Is that even important? Yes, it is. Silence is not, as we often conceive it, merely a monolith of the extended lack of sound. It is a part of even the smallest syllables of our speech – which we normally think of as an unbroken wall of sound. The silence is what makes the sounds comprehensible.
Silence is terrifyingly present in what is never given voice. Martin Luther King said, “In the end, we will remember not the words of our enemies, but the silence of our friends.”
We are so anxious, not to understand each other, but to be understood, that we listen more to the silences in speech than to what is actually articulated. We try so hard to interpret breaks in the flow of communication. We can recognize the pregnant pause, the stunned silence, the expectant hush. A one-beat delay in answering a question can be interpreted as non-agreement, disdain. It can make us feel foolish.

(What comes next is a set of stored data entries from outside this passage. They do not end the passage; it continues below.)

@[simp] theorem modBlock_time (b : Nat) (f : Block → Block) : (s.modBlock b f).time = s.time := rfl
@[simp] theorem modBlock_dies (b : Nat) (f : Block → Block) : (s.modBlock b f).dies = s.dies := rfl
@[simp] theorem modBlock_orderM (b : Nat) (f : Block → Block) : (s.modBlock b f).orderM = s.orderM := rfl
@[simp] theorem modBlock_moduleW (b : Nat) (f : Block → Block) : (s.modBlock b f).moduleW = s.moduleW := rfl
@[simp] theorem modBlock_overFrom (b : Nat) (f : Block → Block) : (s.modBlock b f).overFrom = s.overFrom := rfl
@[simp] theorem modBlock_fabricDown (b : Nat) (f : Block → Block) : (s.modBlock b f).fabricDown = s.fabricDown := rfl
@[simp] theorem modBlock_waves (b : Nat) (f : Block → Block) : (s.modBlock b f).waves = s.waves := rfl
@[simp] theorem modBlock_blocks (b : Nat) (f : Block → Block) : (s.modBlock b f).blocks = Tbl.modify s.blocks b f := rfl
@[simp] theorem modBlock_groups (b : Nat) (f : Block → Block) : (s.modBlock b f).groups = s.groups := rfl
@[simp] theorem modBlock_launches (b : Nat) (f : Block → Block) : (s.modBlock b f).launches = s.launches := rfl
@[simp] theorem modBlock_cores (b : Nat) (f : Block → Block) : (s.modBlock b f).cores = s.cores := rfl
@[simp] theorem modBlock_tlb2 (b : Nat) (f : Block → Block) : (s.modBlock b f).tlb2 = s.tlb2 := rfl
@[simp] theorem modBlock_mem (b : Nat) (f : Block → Block) : (s.modBlock b f).mem = s.mem := rfl
@[simp] theorem modBlock_l2 (b : Nat) (f : Block → Block) : (s.modBlock b f).l2 = s.l2 := rfl
@[simp] theorem modBlock_badLines (b : Nat) (f : Block → Block) : (s.modBlock b f).badLines = s.badLines := rfl
@[simp] theorem modBlock_hbm (b : Nat) (f : Block → Block) : (s.modBlock b f).hbm = s.hbm := rfl
@[simp] theorem modBlock_hbmErr (b : Nat) (f : Block → Block) : (s.modBlock b f).hbmErr = s.hbmErr := rfl
@[simp] theorem modBlock_deltas (b : Nat) (f : Block → Block) : (s.modBlock b f).deltas = s.deltas := rfl
@[simp] theorem modBlock_reqs (b : Nat) (f : Block → Block) : (s.modBlock b f).reqs = s.reqs := rfl
@[simp] theorem modBlock_batches (b : Nat) (f : Block → Block) : (s.modBlock b f).batches = s.batches := rfl
@[simp] theorem modBlock_later (b : Nat) (f : Block → Block) : (s.modBlock b f).later = s.later := rfl
@[simp] theorem modBlock_toLog (b : Nat) (f : Block → Block) : (s.modBlock b f).toLog = s.toLog := rfl
@[simp] theorem modBlock_hostMem (b : Nat) (f : Block → Block) : (s.modBlock b f).hostMem = s.hostMem := rfl
@[simp] theorem modBlock_hostAbsent (b : Nat) (f : Block → Block) : (s.modBlock b f).hostAbsent = s.hostAbsent := rfl
@[simp] theorem modBlock_priWait (b : Nat) (f : Block → Block) : (s.modBlock b f).priWait = s.priWait := rfl
@[simp] theorem modBlock_ats (b : Nat) (f : Block → Block) : (s.modBlock b f).ats = s.ats := rfl
@[simp] theorem modBlock_peers (b : Nat) (f : Block → Block) : (s.modBlock b f).peers = s.peers := rfl
@[simp] theorem modBlock_linksDown (b : Nat) (f : Block → Block) : (s.modBlock b f).linksDown = s.linksDown := rfl
@[simp] theorem modBlock_parts (b : Nat) (f : Block → Block) : (s.modBlock b f).parts = s.parts := rfl
@[simp] theorem modBlock_arm (b : Nat) (f : Block → Block) : (s.modBlock b f).arm = s.arm := rfl
@[simp] theorem modBlock_chans (b : Nat) (f : Block → Block) : (s.modBlock b f).chans = s.chans := rfl
@[simp] theorem modBlock_recasters (b : Nat) (f : Block → Block) : (s.modBlock b f).recasters = s.recasters := rfl
@[simp] theorem modBlock_sqs (b : Nat) (f : Block → Block) : (s.modBlock b f).sqs = s.sqs := rfl
@[simp] theorem modBlock_fw (b : Nat) (f : Block → Block) : (s.modBlock b f).fw = s.fw := rfl
@[simp] theorem modBlock_spdm (b : Nat) (f : Block → Block) : (s.modBlock b f).spdm = s.spdm := rfl
@[simp] theorem modBlock_vfs (b : Nat) (f : Block → Block) : (s.modBlock b f).vfs = s.vfs := rfl
@[simp] theorem modBlock_oplog (b : Nat) (f : Block → Block) : (s.modBlock b f).oplog = s.oplog := rfl
@[simp] theorem modBlock_opWait (b : Nat) (f : Block → Block) : (s.modBlock b f).opWait = s.opWait := rfl
@[simp] theorem modBlock_seqs (b : Nat) (f : Block → Block) : (s.modBlock b f).seqs = s.seqs := rfl
@[simp] theorem modBlock_lclk (b : Nat) (f : Block → Block) : (s.modBlock b f).lclk = s.lclk := rfl
@[simp] theorem modBlock_signals (b : Nat) (f : Block → Block) : (s.modBlock b f).signals = s.signals := rfl
@[simp] theorem modBlock_sent (b : Nat) (f : Block → Block) : (s.modBlock b f).sent = s.sent := rfl
@[simp] theorem modBlock_cur (b : Nat) (f : Block → Block) : (s.modBlock b f).cur = s.cur := rfl
@[simp] theorem modBlock_todo (b : Nat) (f : Block → Block) : (s.modBlock b f).todo = s.todo := rfl
@[simp] theorem modBlock_fresh (b : Nat) (f : Block → Block) : (s.modBlock b f).fresh = s.fresh := rfl
@[simp] theorem modBlock_inbox (b : Nat) (f : Block → Block) : (s.modBlock b f).inbox = s.inbox := rfl
@[simp] theorem modBlock_heldIn (b : Nat) (f : Block → Block) : (s.modBlock b f).heldIn = s.heldIn := rfl
@[simp] theorem modBlock_nextId (b : Nat) (f : Block → Block) : (s.modBlock b f).nextId = s.nextId := rfl
@[simp] theorem modBlock_lateSeq (b : Nat) (f : Block → Block) : (s.modBlock b f).lateSeq = s.lateSeq := rfl
@[simp] theorem modBlock_freeCtr (b : Nat) (f : Block → Block) : (s.modBlock b f).freeCtr = s.freeCtr := rfl
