-- ==== Sys2Proof/Tests/Slice0.lean ====
section
/-! SUPPORT. Small tests of the model, and for every statement of Certificates/Slice0/Obligations.lean states and operands that meet its hypotheses. -/

namespace Sys2Proof.Tests

-- one proof after another: together they would need too much memory
set_option Elab.async false

open Sys2Proof Sys2Proof.Machine Sys2Proof.Claims

/-- Hints without guard, hold or flag. -/
def h0 : Hints := { fh := 0, lut := 0xFF, ga := 0, gb := 0, gc := 0, stall := 0, yld := false, wait := 0, set := 0 }

/-- The same with flag f1. -/
def h1 : Hints := { h0 with set := 1 }

/-- A wave with a few registers: s4 = 7, s6 = -3, v2 and v4 in lanes 0 to 2. -/
def w0 : Wave :=
  { pidN := 0, pasid := 0, block := 1, pc := 0x1000, vregs := 64, sregs := 64
    s := [(4, 7), (6, 0xFFFFFFFD)], v := [(192, 5), (193, 6), (194, 0x80000000), (384, 3), (385, 0xFFFFFFFF)] }

/-- The wave chosen to issue on core 0. -/
def s0 : State := { cur := some 0, waves := [(0, w0)], blocks := [(1, { launch := 1, lin := 0, cid := 0, waves := [0], scrSize := 4096 })] }

/-- The state that a step answers meets a test. -/
def gives (o : Host.Outcome State Fault Refusal) (f : State → Bool) : Bool :=
  match o with
  | .next t => f t
  | _ => false

/-- The latest pending operation of wave 0. -/
def lastOp (t : State) : Option Pend := (t.wave 0).bind (fun w => w.pend.getLast?)

/-- The writes that an instruction leaves pending. -/
def writesOf (i : Instr) (s : State) : List RegW :=
  match exec i s with
  | .next t => ((lastOp t).map (·.writes)).getD []
  | _ => []

/-! Decoding. The words are the manual's own: R59's and R87's worked examples, and the words given with each instruction. -/

/-- A word of the manual, W2_W1_W0, and its reading. -/
def reads (w : Nat) (i : Instr) : Bool := decide (decode (BitVec.ofNat 96 w) = some i)

theorem test_decode_control : reads 0x0080FF000FFFFFFFFFF00000 (.nop h0) ∧ reads 0x0C80FF00082BFFFFFFD00000 (.smovil h0 (.s 10) 0xFFFFD)
    ∧ reads 0x3200FF000FFFFF0000C00000 (.bexz h0 12) ∧ reads 0x3000FF000FFFFFFFFF100000 (.br h0 0xFFFF1)
    ∧ reads 0x3280FF000FFFFFFFFFF00000 (.exit h0) ∧ reads 0x30000F100FFFFFFFFEEE0000 (.br { h0 with lut := 0x0F, ga := 1, stall := 7 } 0xFFFEE) := by decide
theorem test_decode_traps : reads 0x3400FF000FFFFF0000500000 (.trap h0 5) ∧ reads 0x3480FF000FFFFF0000000000 (.brk h0 0)
    ∧ reads 0x3500FF000FFE16FFFFF00000 (.rte h0 (.s 22)) ∧ reads 0x3580FF000853FF0001000001 (.csrr h1 (.s 20) 0x010) := by decide
theorem test_decode_predicates : reads 0x2000FF00080001FFFFFE0000 (.pgetP { h0 with stall := 7 } (.s 0) 1)
    ∧ reads 0x2100FF00000402FFFFFE0000 (.qany { h0 with stall := 7 } 1 2) := by decide
theorem test_decode_vector : reads 0x4000FF0000100200FFFE0000 (.vadd { h0 with stall := 7 } .i32 false (.v 4) (.v 2) (.v 3))
    ∧ reads 0x4A11FF00004400F9C0200000 (.vcmp h0 .n32 true { pt := 1, pf := 1, acc := 0 } (.v 0) (.int 7) 2)
    ∧ reads 0x4A01F020044400FAC0200000 (.vcmp { h0 with lut := 0xF0, ga := 2 } .n32 false { pt := 1, pf := 1, acc := 1 } (.v 0) (.int 11) 2) := by decide
theorem test_decode_lanes : reads 0x4C80FF000010000000200000 (.vidx h0 (.v 4) (.v 0) 0 2)
    ∧ reads 0x4D85FF00002006F83FF00000 (.vshfl h0 .up 5 (.v 8) (.v 6) (.int 0)) := by decide
theorem test_decode_float : reads 0x718930120020040140600023 (.vfma { h0 with lut := 0x30, ga := 1, gb := 2, wait := 2, set := 3 } .f32 false (.v 8) (.v 4) (.v 5) (.v 6))
    ∧ reads 0x7B0CFF0000501E05BFFE0001 (.vqz { h1 with stall := 7 } .e4m3 false (.v 20) (.v 30) (.v 22) .zero) := by decide
theorem test_decode_memory : reads 0xB011FF000018050000040001 (.vld { h1 with stall := 2 } .s .b32 (.v 6) (.v 5) 0)
    ∧ reads 0xB110FF00082A080000400001 (.sld h1 .g .b32 (.s 10) (.s 8) 4)
    ∧ reads 0xB112F010083210C017CE0001 (.sld { h1 with lut := 0xF0, ga := 1, stall := 7 } .c .b32 (.s 12) (.s 16) (-0x3FE84)) := by decide
theorem test_decode_fences : reads 0xB812FF000FFFFFFFFFF00000 (.fence h0 .rel .dev) ∧ reads 0xB811FF000FFFFFFFFFF00000 (.fence h0 .acq .dev)
    ∧ reads 0xB806F0100FFFFFFFFFF00000 (.fence { h0 with lut := 0xF0, ga := 1 } .rel .block) ∧ reads 0xB880FF000FFFFFFFFFF00000 (.dfence h0)
    ∧ reads 0xB910FF000FFFFFFFFFF00000 (.ifence h0 .dev) := by decide
theorem test_decode_atomics : reads 0xD200FF00001804F83FF00001 (.vatom h1 .add false .dev (.v 6) (.v 4) (.int 0) .zero)
    ∧ reads 0xD400F010002A0A01005E0002 (.cmb { h0 with lut := 0xF0, ga := 1, stall := 7, set := 2 } (.v 10) (.s 10) (.v 4) 5)
    ∧ reads 0xD480FF000FFC07FFFFF00000 (.ccommit h0 7) := by decide
theorem test_decode_barriers : reads 0xE100FF000FFC00FFFFF00000 (.barSync h0 { cls := 0, num := 0 })
    ∧ reads 0xE100FF000FFC41FFFFF00000 (.barSync h0 { cls := 1, num := 1 })
    ∧ reads 0xE200F0100FFC00833FF60000 (.barTx { h0 with lut := 0xF0, ga := 1, stall := 3 } { cls := 0, num := 0 } (.s 12))
    ∧ reads 0xE280FF00008403FFFFF00000 (.barTest h0 { pt := 1, pf := 2, acc := 0 } { cls := 0, num := 3 })
    ∧ reads 0xE300FF000FFC01003FF00000 (.waitf h0 1 0) := by decide
theorem test_decode_engines : reads 0xE881FF0008320A8380060012 (.cpytLd { h0 with stall := 3, wait := 1, set := 2 } .s (.s 12) (.s 10) (.s 14) { scope := 0, acq := false, rel := false })
    ∧ reads 0xEC00FF0000860A00BFF00003 (.spawn { h0 with set := 3 } { pt := 1, pf := 2, acc := 0 } (.s 10) 2)
    ∧ reads 0xF01FFF000FFE0A0100000012 (.mlds { h0 with wait := 1, set := 2 } .l6 true (.s 10) 0 true { scope := 0, acq := false, rel := false })
    ∧ reads 0xF09BFF0000E20C8400000002 (.mms { h0 with set := 2 } .bf16 true 0 true true true false (.s 12) (.s 16) { scope := 0, acq := false, rel := false })
    ∧ reads 0xF19BFF000022128580000002 (.mdrain { h0 with set := 2 } .bf16 true 0 true 0 (.s 18) (.s 22) { scope := 0, acq := false, rel := false }) := by decide
theorem test_decode_trace : reads 0xF800FF000FFE0AFFFFF00000 (.tmark h0 (.s 10)) ∧ reads 0xF800FF000FFFE6FFFFF00000 (.tmark h0 (.int 6))
    ∧ reads 0xF880FF000FFC02FFFFF00000 (.capst h0 2) ∧ reads 0xFC00FF000FFFFFFFFFF00000 (.rgn h0) := by decide
/-- R42: the bytes of the `vadd` of R59's example at increasing addresses. -/
theorem test_word_bytes : bytesOfWord 0x4000FF0000100200FFFE0000 = [0x00, 0x00, 0xFE, 0xFF, 0x00, 0x02, 0x10, 0x00, 0x00, 0xFF, 0x00, 0x40] := by decide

In the final minutes of “Miss Pettigrew Lives for a Day,” Joe and Guinevere have a dialogue where the most important point is articulated through a silent nod:
[Joe] I’m looking for you.
[Guinevere] Me?
[Joe] I’ve been looking for you all night, and, I believe all of my life.
If you’ll have me.
[No response, and Joe cannot read the silence.]
[Joe] A nod of the head will do me fine.
[Guinevere: Wordless, silent nod.]
[Joe] And I am, at a stroke, the happiest man in London.7
XIII
I only imagine I understand silence. What is silence in any case? The absence of speech? The absence of thought? And what are the consequences of too much uninvited silence?
Aunt Jean: Beautiful, Aunt Jean. You were too young when you married; too young to have borne four daughters; too innocent to have known how to live with a husband whose being was shattered from an upbringing that was both silent (he was alone so often; the forgotten child) and harshly abusive (that succession of stepfathers). He knew no other way, so he was alternately silent and then harshly abusive to you. You could not understand abuse, so you chose your own silence: turning on the motor with the exhaust gradually filling the car where you sat, silently waiting.
Great-Uncle Rufus: I only met you a few times. I was too young to understand why you were unshaven, wore dirty clothes, talked too loudly. You were quite a contrast to my grandmother’s home in Ft. Lauderdale, Florida. The city of canals, of a brilliant blue sky, with the stark white of sails capturing the wind to power the yachts. Her home was equally white and ostentatious in an upper-middle class way. In contrast, the St. Augustine grass gave the lawn a brilliant green hue, hiding from the uninitiated the danger of trying to walk barefoot on it. Your appearance unsettled me and I would be silent myself, peering around doors to see you and wondering why my grandmother, your little sister, screamed at you instead of using “an indoor voice.” I didn’t understand deafness. Oh, I knew it meant that, in your case, you couldn’t hear much. But what did it mean to you? Did you sense what you were not-hearing; were you able to interpret the silence that gradually overtook you? As your deafness worsened, were you overwhelmed by how very loud the silence was, drowning out the sounds you wanted to hear? Were you eventually isolated until you felt utterly alone? Years later, I saw your death certificate. Someone had forgotten to redact the cause of death, because there it was: “suicide: gunshot to the head.” You dear, man! Would it have made a difference all those years ago if I had been less scared; if I had given you a hug; if you could have known you had value? Nothing is more isolating than trying to exist within the silence of not being seen. So, you shattered that silence with your own hand, sending yourself – I hope –
to a better place where gentle, kind sounds caress your ears.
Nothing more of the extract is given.